Task statement: When you find the line with "power (R384). -/" among the records below, reproduce it and each line after it exactly, ending with the line with "def hostCmdByte (width".

(Data records)
-- ==== Sys2Proof/Machine/Fabric.lean ====
section
/-! DEFINITION. Accesses by initiators: the address map (01, R28 to R33, R542), the rights and refusals of register pages (02, R35 to
R59), and what a read or a write of each register does. -/

namespace Sys2Proof.Machine

/-- A read: the state after it and the value, none for a bus error (R28). -/
abbrev RdRes := State × Option Word

/-- A write: the state after it, and whether it was taken; false is a bus error. -/
abbrev WrRes := State × Bool

/-! ### Refusals (R53, R59) -/

/-- An access without the right: PROT records the first one and counts. -/
def protRefuse (s : State) (who : Who) (wrt : Bool) (page : Nat) (addr : Nat) : State :=
  let s := setF s 0x05 R.PROT.RCNT.CNT (satInc 65535 (getF s 0x05 R.PROT.RCNT.CNT))
  if isSet s 0x05 R.PROT.RSTAT.VALID then s
  else
    let w := 2 ^ 31 + whoKind who * 2 ^ 28 + wrt.toNat * 2 ^ 27 + whoAddr who * 2 ^ 10 + page
    raiseP (wr (wr s 0x05 0x100 (BitVec.ofNat 32 w)) 0x05 0x104 (BitVec.ofNat 32 addr)) 0x05 0

/-- A write of PROT.CLR. -/
def protClear (s : State) (v : Word) : State :=
  if bitOf v 0 then setF (wr s 0x05 0x100 0) 0x05 R.PROT.RCNT.CNT 0 else s

/-- The fields of a word that a read clears, returned to 0 (00 Table 4, RC). -/
def rcClear (s : State) (p off : Nat) : State :=
  let m := accMask p off (· == .rc)
  if m = 0 then s else wr s p off (rd s p off &&& ~~~ BitVec.ofNat 32 m)

/-- A read of a live register with its side effect. -/
def liveRead (s : State) (who : Who) (p off : Nat) : RdRes :=
  if p = 0x1F && off = 0x144 then let r := govPop s; (r.1, some r.2)
  else if p = 0xB0 && decide (off < 0x500) && (off % 0x80 = 0x44) then
    match mbxTake s who off with
    | some r => (r.1, some r.2)
    | none => (s, none)
  else
    let r := liveSeen s (whoKind who) p off
    (rcClear r.1 p off, some r.2)

/-- A header register as read (02 Table 1). -/
def headRead (s : State) (p off : Nat) : Word :=
  if off = 0x000 then pidWord p
  else if off = 0x004 then pcapWord p
  else if off = 0x008 then pstatWord s p
  else if off = 0x00C then fset (fset (fset (rd s p off) ⟨12, 0, 0⟩ (enabled s p).toNat) ⟨12, 1, 1⟩ (getF s p H.CST ≠ 0 : Bool).toNat) ⟨12, 4, 4⟩
    (getF s p H.LOCKED)
  else if off = 0x024 then BitVec.ofNat 32 (pageOwner s p)
  else if off = 0x028 then pageCrc s p
  else if 0x02C ≤ off then 0
  else rd s p off

/-- Offsets of the vault's command interface: CMD, STAT, LEN, ARG, REL and BUF (R51, R472). -/
def vltIface (off : Nat) : Bool :=
  (decide (0x100 ≤ off) && decide (off ≤ 0x110)) || (decide (0x200 ≤ off) && decide (off < 0x400))
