def ecSev (s : State) (k : EcCore) (f : GForm) : State :=
  coreRun s k (modeLen f.m.toNat) false fun x => x.operand (.g f) fun s c v => x.next (evfSev s (v.toNat % 64)) c

def ecWtu (s : State) (k : EcCore) (f : GForm) : State :=
  ecWait s k f fun x => x.operand (.g f) fun s c v =>
    if tbsReached s v.toNat then x.next s c else x.wait s c (.wtu v)

def ecWtx (s : State) (k : EcCore) (f : GForm) (high : Bool) : State :=
  ecWait s k f fun x => x.operand (.g f) fun s c m =>
    match waitLine s k high m with
    | some l => let r := waitDone s k c l; x.next r.1 r.2
    | none => if tbsReached s x.c.x.toNat then x.next s { c with t := true } else x.wait s c (.wtx high m x.c.x)

/-- A wait has ended with the registers `c`. -/
def waitEnd (s : State) (k : EcCore) (c : CoreSt) : State :=
  coreSet s k { c with wait := .none, x := c.wx, y := c.wy, p := c.p + BitVec.ofNat 32 c.wlen }

/-- WAIT_COMPLETE, WTU_COMPLETE and WTX_COMPLETE: what the core waits for has come; an interrupt that may be taken goes first (R329). -/
def ecWaitCheck (s : State) (k : EcCore) : State :=
  let c := coreGet s k
  if !running s || sysLost s || c.st ≠ 1 then s
  else if interruptDue s k then coreInterrupt s k
  else match c.wait with
    | .none => s
    | .wfe high m =>
      match waitLine s k high m with
      | some l => let r := waitDone s k c l; waitEnd r.1 k r.2
      | none => s
    | .wtu t => if tbsReached s t.toNat then waitEnd s k c else s
    | .wtx high m t =>
      match waitLine s k high m with
      | some l => let r := waitDone s k c l; waitEnd r.1 k r.2
      | none => if tbsReached s t.toNat then waitEnd s k { c with t := true } else s

/-! ### Repeats, NOP, EI, DI -/

/-- REP and REPI: K = 1 + ((v − 1) AND 0xFF) iterations of the next instruction (R330, R331). -/
def ecRep (s : State) (k : EcCore) (f : GForm) (intr : Bool) : State :=
  coreRun s k (modeLen f.m.toNat) false fun x => x.operand (.g f) fun s c v =>
    x.next s { c with k := 1 + (v - 1).toNat % 256, rep := !intr, e := intr, repNew := true,
                      repP := x.c.p, repK := x.c.k, repX := x.c.x, repY := x.c.y }

/-- NOP, EI and DI: `f` is what becomes of the registers. -/
def ecPlain (s : State) (k : EcCore) (m : BitVec 4) (f : CoreSt → CoreSt) : State :=
  coreRun s k 2 false fun x => x.fixed m (x.next x.s (f x.c))

end Sys2Proof.Machine
end

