-- ==== Sys2Proof/Machine/Ports.lean ====
section
/-! DEFINITION. The host port and the side-band port (17): frames and commands as a whole, with what the port sends back. -/

namespace Sys2Proof.Machine

/-! ### Host port (R384 to R395) -/

/-- One byte of the CRC-16 of R386: polynomial 0x1021, not reflected. -/
def crc16Byte (c : Nat) (b : Byte) : Nat :=
  (List.range 8).foldl (fun c _ => if c.testBit 15 then (2 * c % 65536) ^^^ 0x1021 else 2 * c) (c ^^^ (b.toNat * 256))

/-- The CRC-16 of R386: initial value all ones, no final XOR. -/
def crc16 (l : List Byte) : Nat := l.foldl crc16Byte 0xFFFF

/-- A number sent most significant byte first. -/
def bytesBe (n v : Nat) : List Byte := (natToBytes n v).reverse

/-- The port runs while the HOST domain has power (R384). -/
def hostRuns (s : State) : Bool := running s

/-- A frame's command byte: width in bits 7:6, OP in bits 5:0 (R385). -/
def hostCmdByte (width : BitVec 2) (op : Nat) : Nat := width.toNat * 64 + op

/-- The command byte has been received: the status byte with the RES of the frame before has gone out (R385, R387). -/
def hostBegin (s : State) (cmd : Nat) : State :=
  let s := { s with hpt := { s.hpt with out := [BitVec.ofNat 8 (hptStatus s s.hpt.res)] } }
  setF s 0x08 R.HPT.STAT.LASTCMD cmd

/-- RES of the frame. -/
def hostRes (s : State) (r : Nat) : State := { s with hpt := { s.hpt with res := r } }

/-- The response phase: the status with this frame's RES, the data, and the CRC over both, most significant byte first
(notes/assumptions/43). -/
def hostReply (s : State) (r : Nat) (data : List Byte) : State :=
  let s := hostRes s r
  let body := BitVec.ofNat 8 (hptStatus s r) :: data
  { s with hpt := { s.hpt with out := s.hpt.out ++ body ++ bytesBe 2 (crc16 body) } }

/-- A saturating 16-bit count of HPT. -/
def hostCount (s : State) (f : Fld) : State := setF s 0x08 f (satInc 65535 (getF s 0x08 f))

/-- A word got a bus error: ERRADDR names it (17 Table 2). -/
def hostErrAddr (s : State) (a : Nat) : State := setF s 0x08 R.HPT.ERRADDR.ADDR a

/-- A frame that ends with RES = BUSERR. -/
def hostBusErr (s : State) (a : Nat) : State := raiseP (hostErrAddr s a) 0x08 2

/-- The request's CRC fails: nothing is executed (R386). -/
def hostCrcFail (s : State) : State := raiseP (hostCount s R.HPT.ERRC.CRC) 0x08 0

/-- A frame refused while a write is still being issued (R389). -/
def hostBusy (s : State) : State := raiseP (hostCount s R.HPT.ERRC2.BUSY) 0x08 3

/-- A reserved WIDTH: the frame is ignored (R385, 17 Table 2). -/
def hostWidthBad (width : BitVec 2) : Bool := width = 3

/-- NOP, and frames with a reserved OP or WIDTH (17 Table 1). A frame of another OP that ends after its command byte is another row. -/
def hostNop (s : State) (cmd : Byte) : State :=
  let op := cmd.toNat % 64
  if !hostRuns s then s
  else if cmd.toNat / 64 = 3 || 3 < op then hostRes (hostBegin s cmd.toNat) 2
  else if op = 0 then hostRes (hostBegin s cmd.toNat) 0 else s

/-- The words of a write in order (R388), at most `n` of them now; the rest are still stalled (R389). -/
def hostIssue : Nat → State → List (Nat × Word) → State
  | _, s, [] => { s with hpt := { s.hpt with wait := [], wbusy := false } }
  | 0, s, l => { s with hpt := { s.hpt with wait := l, wbusy := true } }
  | n + 1, s, (a, w) :: l =>
    if writeWaits s .host a then { s with hpt := { s.hpt with wait := (a, w) :: l, wbusy := true } }
    else
      let r := busWrite s .host false a 4 w
      if r.2 then hostIssue n r.1 l
      else hostRes (hostBusErr { r.1 with hpt := { r.1.hpt with wait := [], wbusy := false } } a) 5

/-- The words of a frame with their addresses. -/
def wordsAt (addr : Nat) (ws : List Word) : List (Nat × Word) :=
  (List.range ws.length).map fun i => ((addr + 4 * i) % 2 ^ 32, ws.getD i 0)

/-- The request bytes of a WRITE or a READ, up to its CRC (R385, R386). -/
def hostRequest (cmd addr len : Nat) (ws : List Word) : List Byte :=
  natToBytes 1 cmd ++ bytesBe 4 addr ++ bytesBe 2 len ++ ws.flatMap wordBytes

/-- A WRITE frame whose request phase has ended (R388, R389): the words issued before the port has to wait are `n`. -/
def hostWrite (s : State) (width : BitVec 2) (addr len : Nat) (ws : List Word) (crc n : Nat) : State :=
  let cmd := hostCmdByte width 1
  if !hostRuns s then s
  else
    let s := hostBegin s cmd
    if hostWidthBad width then hostRes s 2
    else if crc16 (hostRequest cmd addr len ws) ≠ crc then hostRes (hostCrcFail s) 1
    else if len = 0 || 32 < len || ws.length ≠ len then hostRes s 3
    else if s.hpt.wbusy then hostRes (hostBusy s) 6
    else if addr % 4 ≠ 0 then hostRes (hostBusErr s addr) 5
    else hostIssue n (hostRes s 0) (wordsAt addr ws)

/-- The words that were stalled are issued (R389). -/
def hostWriteIssued (s : State) : State :=
  if s.hpt.wbusy && hostRuns s then hostIssue s.hpt.wait.length s s.hpt.wait else s

/-- One word for the host: a local page through the manager's own window too (R32). -/
def hostReadWord (s : State) (a : Nat) : State × Answer :=
  match place .host a with
  | .ring dev off =>
    if accessStands s .host a then (s, .stall)
    else if dev = 0 && jxrOwn s then
      let r := pageRead s .host (off / 4096) (off % 4096) a
      (r.1, match r.2 with | some v => .val v | none => .err)
    else (s, .err)
  | _ => busRead s .host false a 4

/-- `n` words from `a` into the read buffer (R390); a busy device holds the read up. The flag says how it stands: 0 complete, 1 stopped
by a bus error, 2 still completing. -/
def hostReads : Nat → State → Nat → List Word → State × Nat
  | 0, s, _, l => ({ winSet s 4 0 with hpt := { s.hpt with rbuf := some l, reading := none } }, 0)
  | n + 1, s, a, l =>
    let r := hostReadWord s a
    match r.2 with
    | .val v => hostReads n r.1 ((a + 4) % 2 ^ 32) (l ++ [v])
    | .err => (hostErrAddr { winSet r.1 4 0 with hpt := { r.1.hpt with rbuf := none, reading := none } } a, 1)
    | .stall => ({ r.1 with hpt := { r.1.hpt with reading := some (a, n + 1, l) } }, 2)

/-- NOTREADY: the data is sent as zeros (R390). -/
def hostNotReady (s : State) (n : Nat) : State :=
  hostReply (hostCount s R.HPT.ERRC2.NOTRDY) 7 (List.replicate (4 * n) 0)

/-- A READ in the ring window: a split read on the host's behalf (R392). -/
def hostSplit (s : State) (dev off addr len : Nat) : State :=
  if jxrRole s ≠ 1 || !manifestLoaded s then hostReply (hostBusErr s addr) 5 []
  else if 8 < len || off / 4096 ≠ (off + 4 * len - 1) / 4096 || (len ≠ 1 && rsePage (off / 4096)) then hostReply s 3 []
  else if !brgIssueOk s 4 dev off len then hostReply (hostBusErr s addr) 5 []
  else
    let r := brgSplit s 4 dev off len
    match r.2 with
    | none => hostReply { r.1 with brg := { r.1.brg with rdtag := storeSet seqDefault r.1.brg.rdtag 4 0 } } 9 (natToBytes 4 0)
    | some t =>
      let tag := 2 ^ 31 + t
      hostReply { r.1 with brg := { r.1.brg with rdtag := storeSet seqDefault r.1.brg.rdtag 4 tag } } 8 (natToBytes 4 tag)

/-- A READ frame (R390 to R392), which keeps the bank under which it was issued (R30); `late`: not every word is in the buffer when the status byte is due. -/
def hostRead (s : State) (width : BitVec 2) (addr len crc : Nat) (late : Bool) : State :=
  let cmd := hostCmdByte width 2
  if !hostRuns s then s
  else
    let s := hostBegin s cmd
    if hostWidthBad width then hostRes s 2
    else if crc16 (hostRequest cmd addr len []) ≠ crc then hostReply (hostCrcFail s) 1 []
    else if len = 0 || 32 < len then hostReply s 3 []
    else if s.hpt.wbusy then hostReply (hostBusy s) 6 (List.replicate (4 * len) 0)
    else if addr % 4 ≠ 0 then hostReply (hostBusErr { s with hpt := { s.hpt with rbuf := none, reading := none } } addr) 5 (List.replicate (4 * len) 0)
    else
      let own := match place .host addr with | .ring dev _ => dev = 0 && jxrOwn s | _ => false
      match place .host addr, own with
      | .ring dev off, false => hostSplit s dev off addr len
      | _, _ =>
        let s := { winSet s 4 (getF s 0x98 R.XSP.BANK.BANK + 1) with hpt := { s.hpt with rbuf := none, reading := some (addr, len, []) } }
        if late then hostNotReady s len
        else
          let r := hostReads len s addr []
          if r.2 = 0 then hostReply r.1 0 ((r.1.hpt.rbuf.getD []).flatMap wordBytes)
          else if r.2 = 1 then hostReply (raiseP r.1 0x08 2) 5 (List.replicate (4 * len) 0)
          else hostNotReady r.1 len

/-- A read that was still completing goes on; a bus error stops it with BUSERR (R390). -/
def hostReadGo (s : State) : State :=
  match s.hpt.reading with
  | some (a, n, l) =>
    if hostRuns s then
      let r := hostReads n s a l
      if r.2 = 1 then hostRes (raiseP r.1 0x08 2) 5 else r.1
    else s
  | none => s

/-- An RDBUF frame (R391). -/
def hostRdbuf (s : State) (width : BitVec 2) : State :=
  if !hostRuns s then s
  else
    let s := hostBegin s (hostCmdByte width 3)
    if hostWidthBad width then hostRes s 2
    else match s.hpt.reading with
      | some (_, n, l) => hostNotReady s (n + l.length)
      | none => hostReply s 0 ((s.hpt.rbuf.getD []).flatMap wordBytes)

/-- HCSN has risen in the request phase of a frame with this command byte (R393). -/
def hostAbort (s : State) (cmd : Byte) : State :=
  if !hostRuns s then s
  else hostRes (raiseP (hostCount (hostBegin s cmd.toNat) R.HPT.ERRC.ABORT) 0x08 1) 4
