-- ==== Sys2Proof/Machine/Core.lean ====
section
/-! DEFINITION. The machine that the host runs. -/

def Sys2Proof.core : Host.Core :=
  { State := Sys2Proof.Machine.State, Fault := Sys2Proof.Machine.Fault, Refusal := Sys2Proof.Machine.Refusal,
    step := Sys2Proof.Machine.step, reset := Sys2Proof.Machine.State.reset }
end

Response for this exercise:
/-- The port runs while the HOST domain has power (R384). -/
def hostRuns (s : State) : Bool := running s

/-- A frame's command byte: width in bits 7:6, OP in bits 5:0 (R385). -/
def hostCmdByte (width : BitVec 2) (op : Nat) : Nat := width.toNat * 64 + op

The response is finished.